## Introduction

In [None]:
library(tidyverse)
library(broom)




### Preliminary Results
In this section, we will demonstrate that we can read the data from the web and wrangle it into a tidy format. We will also address our primary question with plots and tables.
#### Reading the Data

In [None]:
steam_games <- read_csv('https://raw.githubusercontent.com/DanielZCode/STAT-301-Project/main/games-features-edit.csv') # read_csv on url which responds with the data
head(steam_games) # preview of the data 
nrow(steam_games) # 12624 data points (games)
colnames(steam_games) #variable names
length(colnames(steam_games)) #number of variables == 19


### Wrangling 
In order to correctly use the `ReleaseDate` variable, we will need to convert it from its current character-based format to a numerical value. Although it would be convenient to convert this variable year that the game was released, that would not be a true continuous variable since years are mostly discrete (especially in the case of Steam games, where the data available is fairly recent). Hence, we will need to convert `ReleaseDate` to a continuous variable representing the number of days passed since January 1st, 1970. This is a common representation of time in computers. 

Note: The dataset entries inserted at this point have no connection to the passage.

-- ==== Sys2Proof/Laws/PerInstr.lean ====
section
/-! SUPPORT. One lemma per constructor of Instr (the family OpcodeLength of LAWS.json): the encoding of an instruction has the
length of its format, and the opcode map gives that length for its opcode byte (R70, R81). -/

namespace Sys2Proof.Laws.OpcodeLength

/-- The length of an instruction's encoding is that of its format, and its opcode byte alone says so. -/
def Statement (i : Instr) : Prop :=
  (encode i).length = i.cells ∧ rp1Length ((encode i).headD 0#8) = some i.format.length

theorem sciK (cond : List Bool) (r : Reg) (w : Const) : Statement (.sciK cond r w) := ⟨rfl, by simp [encode, packK, rp1Length]; rfl⟩

theorem sciBA (cond : List Bool) (r : Reg) (q : Reg) (a : Const) : Statement (.sciBA cond r q a) := ⟨rfl, by simp [encode, packBA, rp1Length]; rfl⟩

theorem sciRR (cond : List Bool) (r : Reg) (q : Reg) : Statement (.sciRR cond r q) := ⟨rfl, by simp [encode, packRR, rp1Length]; rfl⟩

theorem jmpK (cond : List Bool) (r : Reg) (w : Const) : Statement (.jmpK cond r w) := ⟨rfl, by simp [encode, packK, rp1Length]; rfl⟩

theorem jmpBA (cond : List Bool) (r : Reg) (q : Reg) (a : Const) : Statement (.jmpBA cond r q a) := ⟨rfl, by simp [encode, packBA, rp1Length]; rfl⟩

theorem jmpRR (cond : List Bool) (r : Reg) (q : Reg) : Statement (.jmpRR cond r q) := ⟨rfl, by simp [encode, packRR, rp1Length]; rfl⟩

theorem lshK (z : Reg) (w : Const) : Statement (.lshK z w) :=
  ⟨rfl, show rp1Length 0xE0#8 = some .four by decide⟩

theorem lshML (z : Reg) (q : Reg) (ae : Bool) (g : BitVec 3) (a : Const) : Statement (.lshML z q ae g a) :=
  ⟨rfl, show rp1Length 0x20#8 = some .four by decide⟩

theorem lshMS (z : Reg) (q : Reg) (ae : Bool) (g : BitVec 3) (a : Const) : Statement (.lshMS z q ae g a) :=
  ⟨rfl, show rp1Length 0xA0#8 = some .four by decide⟩

theorem lshRR (z : Reg) (q : Reg) : Statement (.lshRR z q) :=
  ⟨rfl, show rp1Length 0x60#8 = some .two by decide⟩

theorem rnsK (z : Reg) (w : Const) : Statement (.rnsK z w) :=
  ⟨rfl, show rp1Length 0xE1#8 = some .four by decide⟩

theorem rnsML (z : Reg) (q : Reg) (ae : Bool) (g : BitVec 3) (a : Const) : Statement (.rnsML z q ae g a) :=
  ⟨rfl, show rp1Length 0x21#8 = some .four by decide⟩

theorem rnsMS (z : Reg) (q : Reg) (ae : Bool) (g : BitVec 3) (a : Const) : Statement (.rnsMS z q ae g a) :=
  ⟨rfl, show rp1Length 0xA1#8 = some .four by decide⟩

theorem rnsRR (z : Reg) (q : Reg) : Statement (.rnsRR z q) :=
  ⟨rfl, show rp1Length 0x61#8 = some .two by decide⟩

theorem rfsK (z : Reg) (w : Const) : Statement (.rfsK z w) :=
  ⟨rfl, show rp1Length 0xE2#8 = some .four by decide⟩

theorem rfsML (z : Reg) (q : Reg) (ae : Bool) (g : BitVec 3) (a : Const) : Statement (.rfsML z q ae g a) :=
  ⟨rfl, show rp1Length 0x22#8 = some .four by decide⟩

theorem rfsMS (z : Reg) (q : Reg) (ae : Bool) (g : BitVec 3) (a : Const) : Statement (.rfsMS z q ae g a) :=
  ⟨rfl, show rp1Length 0xA2#8 = some .four by decide⟩

theorem rfsRR (z : Reg) (q : Reg) : Statement (.rfsRR z q) :=
  ⟨rfl, show rp1Length 0x62#8 = some .two by decide⟩

theorem thrK (z : Reg) (w : Const) : Statement (.thrK z w) :=
  ⟨rfl, show rp1Length 0xE3#8 = some .four by decide⟩

theorem thrML (z : Reg) (q : Reg) (ae : Bool) (g : BitVec 3) (a : Const) : Statement (.thrML z q ae g a) :=
  ⟨rfl, show rp1Length 0x23#8 = some .four by decide⟩

theorem thrMS (z : Reg) (q : Reg) (ae : Bool) (g : BitVec 3) (a : Const) : Statement (.thrMS z q ae g a) :=
  ⟨rfl, show rp1Length 0xA3#8 = some .four by decide⟩

theorem thrRR (z : Reg) (q : Reg) : Statement (.thrRR z q) :=
  ⟨rfl, show rp1Length 0x63#8 = some .two by decide⟩

theorem andK (z : Reg) (w : Const) : Statement (.andK z w) :=
  ⟨rfl, show rp1Length 0xE4#8 = some .four by decide⟩

theorem andML (z : Reg) (q : Reg) (ae : Bool) (g : BitVec 3) (a : Const) : Statement (.andML z q ae g a) :=
  ⟨rfl, show rp1Length 0x24#8 = some .four by decide⟩

theorem andMS (z : Reg) (q : Reg) (ae : Bool) (g : BitVec 3) (a : Const) : Statement (.andMS z q ae g a) :=
  ⟨rfl, show rp1Length 0xA4#8 = some .four by decide⟩

theorem andRR (z : Reg) (q : Reg) : Statement (.andRR z q) :=
  ⟨rfl, show rp1Length 0x64#8 = some .two by decide⟩

theorem orK (z : Reg) (w : Const) : Statement (.orK z w) :=
  ⟨rfl, show rp1Length 0xE5#8 = some .four by decide⟩

theorem orML (z : Reg) (q : Reg) (ae : Bool) (g : BitVec 3) (a : Const) : Statement (.orML z q ae g a) :=
  ⟨rfl, show rp1Length 0x25#8 = some .four by decide⟩

theorem orMS (z : Reg) (q : Reg) (ae : Bool) (g : BitVec 3) (a : Const) : Statement (.orMS z q ae g a) :=
  ⟨rfl, show rp1Length 0xA5#8 = some .four by decide⟩

theorem orRR (z : Reg) (q : Reg) : Statement (.orRR z q) :=
  ⟨rfl, show rp1Length 0x65#8 = some .two by decide⟩

theorem notK (z : Reg) (w : Const) : Statement (.notK z w) :=
  ⟨rfl, show rp1Length 0xE6#8 = some .four by decide⟩

theorem notML (z : Reg) (q : Reg) (ae : Bool) (g : BitVec 3) (a : Const) : Statement (.notML z q ae g a) :=
  ⟨rfl, show rp1Length 0x26#8 = some .four by decide⟩

theorem notMS (z : Reg) (q : Reg) (ae : Bool) (g : BitVec 3) (a : Const) : Statement (.notMS z q ae g a) :=
  ⟨rfl, show rp1Length 0xA6#8 = some .four by decide⟩

theorem notRR (z : Reg) (q : Reg) : Statement (.notRR z q) :=
  ⟨rfl, show rp1Length 0x66#8 = some .two by decide⟩

theorem sswK (z : Reg) (w : Const) : Statement (.sswK z w) :=
  ⟨rfl, show rp1Length 0xE7#8 = some .four by decide⟩

theorem sswML (z : Reg) (q : Reg) (ae : Bool) (g : BitVec 3) (a : Const) : Statement (.sswML z q ae g a) :=
  ⟨rfl, show rp1Length 0x27#8 = some .four by decide⟩

theorem sswMS (z : Reg) (q : Reg) (ae : Bool) (g : BitVec 3) (a : Const) : Statement (.sswMS z q ae g a) :=
  ⟨rfl, show rp1Length 0xA7#8 = some .four by decide⟩

theorem sswRR (z : Reg) (q : Reg) : Statement (.sswRR z q) :=
  ⟨rfl, show rp1Length 0x67#8 = some .two by decide⟩

theorem givK (z : Reg) (w : Const) : Statement (.givK z w) :=
  ⟨rfl, show rp1Length 0xE8#8 = some .four by decide⟩

theorem givML (z : Reg) (q : Reg) (ae : Bool) (g : BitVec 3) (a : Const) : Statement (.givML z q ae g a) :=
  ⟨rfl, show rp1Length 0x28#8 = some .four by decide⟩

theorem givMS (z : Reg) (q : Reg) (ae : Bool) (g : BitVec 3) (a : Const) : Statement (.givMS z q ae g a) :=
  ⟨rfl, show rp1Length 0xA8#8 = some .four by decide⟩

theorem givRR (z : Reg) (q : Reg) : Statement (.givRR z q) :=
  ⟨rfl, show rp1Length 0x68#8 = some .two by decide⟩

theorem tacK (z : Reg) (w : Const) : Statement (.tacK z w) :=
  ⟨rfl, show rp1Length 0xE9#8 = some .four by decide⟩

theorem tacML (z : Reg) (q : Reg) (ae : Bool) (g : BitVec 3) (a : Const) : Statement (.tacML z q ae g a) :=
  ⟨rfl, show rp1Length 0x29#8 = some .four by decide⟩

theorem tacMS (z : Reg) (q : Reg) (ae : Bool) (g : BitVec 3) (a : Const) : Statement (.tacMS z q ae g a) :=
  ⟨rfl, show rp1Length 0xA9#8 = some .four by decide⟩

theorem tacRR (z : Reg) (q : Reg) : Statement (.tacRR z q) :=
  ⟨rfl, show rp1Length 0x69#8 = some .two by decide⟩

theorem fldK (z : Reg) (w : Const) : Statement (.fldK z w) :=
  ⟨rfl, show rp1Length 0xEA#8 = some .four by decide⟩

theorem fldML (z : Reg) (q : Reg) (ae : Bool) (g : BitVec 3) (a : Const) : Statement (.fldML z q ae g a) :=
  ⟨rfl, show rp1Length 0x2A#8 = some .four by decide⟩

theorem fldMS (z : Reg) (q : Reg) (ae : Bool) (g : BitVec 3) (a : Const) : Statement (.fldMS z q ae g a) :=
  ⟨rfl, show rp1Length 0xAA#8 = some .four by decide⟩

theorem fldRR (z : Reg) (q : Reg) : Statement (.fldRR z q) :=
  ⟨rfl, show rp1Length 0x6A#8 = some .two by decide⟩

theorem cutK (z : Reg) (w : Const) : Statement (.cutK z w) :=
  ⟨rfl, show rp1Length 0xEB#8 = some .four by decide⟩

theorem cutML (z : Reg) (q : Reg) (ae : Bool) (g : BitVec 3) (a : Const) : Statement (.cutML z q ae g a) :=
  ⟨rfl, show rp1Length 0x2B#8 = some .four by decide⟩

theorem cutMS (z : Reg) (q : Reg) (ae : Bool) (g : BitVec 3) (a : Const) : Statement (.cutMS z q ae g a) :=
  ⟨rfl, show rp1Length 0xAB#8 = some .four by decide⟩

theorem cutRR (z : Reg) (q : Reg) : Statement (.cutRR z q) :=
  ⟨rfl, show rp1Length 0x6B#8 = some .two by decide⟩

theorem strK (z : Reg) (w : Const) : Statement (.strK z w) :=
  ⟨rfl, show rp1Length 0xF0#8 = some .four by decide⟩

theorem strML (z : Reg) (q : Reg) (ae : Bool) (g : BitVec 3) (a : Const) : Statement (.strML z q ae g a) :=
  ⟨rfl, show rp1Length 0x30#8 = some .four by decide⟩

theorem strMS (z : Reg) (q : Reg) (ae : Bool) (g : BitVec 3) (a : Const) : Statement (.strMS z q ae g a) :=
  ⟨rfl, show rp1Length 0xB0#8 = some .four by decide⟩

theorem strRR (z : Reg) (q : Reg) : Statement (.strRR z q) :=
  ⟨rfl, show rp1Length 0x70#8 = some .two by decide⟩

theorem ussML (z : Reg) (q : Reg) (g : BitVec 3) (a : Const) : Statement (.ussML z q g a) :=
  ⟨rfl, show rp1Length 0x31#8 = some .four by decide⟩

theorem ussMS (z : Reg) (q : Reg) (g : BitVec 3) (a : Const) : Statement (.ussMS z q g a) :=
  ⟨rfl, show rp1Length 0xB1#8 = some .four by decide⟩

theorem brsBA (r : Reg) (q : Reg) (a : Const) : Statement (.brsBA r q a) :=
  ⟨rfl, show rp1Length 0x32#8 = some .four by decide⟩

theorem brsRR (r : Reg) (q : Reg) : Statement (.brsRR r q) :=
  ⟨rfl, show rp1Length 0x72#8 = some .two by decide⟩

theorem udb (z : Reg) (q : Reg) (a : Const) : Statement (.udb z q a) :=
  ⟨rfl, show rp1Length 0xB2#8 = some .four by decide⟩

end Sys2Proof.Laws.OpcodeLength
end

In addition, we will filter the data for missing values, and in particular check that a game's `Metacritic` score is not 0, because that indicates a lack of reviews and an unplayed game. We will also filter only for games that were released after 1970.


In [None]:
steam_games$ReleaseDate <- steam_games$ReleaseDate %>% as.Date(format="%b%d%Y") %>%  as.numeric() #convert dates to days since 1970 (default internal representation) 


steam_games <- steam_games %>% drop_na() %>% filter(Metacritic > 0, ReleaseDate > 0) # filter for more than 0 days passed since 1970, metacritic score > 0


head(steam_games)
nrow(steam_games)



### Exploratory Analysis
In this section we will explore some estimates variables. In addition we will plot visualizations of our reponse variable, `Metacritic`, and its relation to other variables.

First, let us see the distribution of `Metacritic` scores.

In [None]:
options(repr.plot.width = 7, repr.plot.height = 5)

steam_games_metacritic_dist <- steam_games %>% ggplot() +
    geom_histogram(aes(x = Metacritic), bins = 35, color = '#FF00FF') +
    ggtitle('Figure 1: Distribution of Metacritic Scores') +
    labs(x = 'Metacritic Score', y = 'Count')

steam_games_metacritic_dist
    

Next, let us plot the relationship of Metacritic Score with the other continous variables.

In [None]:
steam_games_metacritic_releasedate_plot <- steam_games %>% ggplot() +
    geom_point(aes(x = ReleaseDate, y = Metacritic), size = 0.8, alpha = 0.7) +
    ggtitle('Relationship Between Metacritic Score and Release Date of a Game') +
    labs(y = 'Metacritic Score', x = 'Release Date (Number of Days passed since 1970)')
steam_games_metacritic_releasedate_plot

**Figure 1. Metacritic Score vs. Release Date**

In [None]:
steam_games_metacritic_price_plot <- steam_games %>% ggplot() +
    geom_point(aes(x = PriceInitial, y = Metacritic),  size = 0.8, alpha = 0.7) +
    ggtitle('Relationship Between Price of a Game and Metacritic Score') +
    labs(y = 'Metacritic Score', x = 'Price of a Game ($USD)')
steam_games_metacritic_price_plot

**Figure 2. Metacritic Score vs Price**

Below we will compute some estimates of the data.


In [None]:
steam_games_summarized <- steam_games %>% summarize(ReleaseDate_mean = mean(ReleaseDate), 
                                                    ReleaseDate_mean_Date = format(as.Date(ReleaseDate_mean, origin ='1970-01-01'), '%B %d, %Y'),
                                                    Metacritic_mean = mean(Metacritic), 
                                                    RecommendationCount_mean = mean(RecommendationCount),
                                                    PriceInitial_mean = mean(PriceInitial))
steam_games_summarized

**Figure 3. Averages of different variables**

As we can see, the average Metacritic score of a Steam game is approximately **72**, and the average release date was in **November, 2012**. In addition, Steam games have received **4637** recommendations on average, and have a mean price of **$14.86**.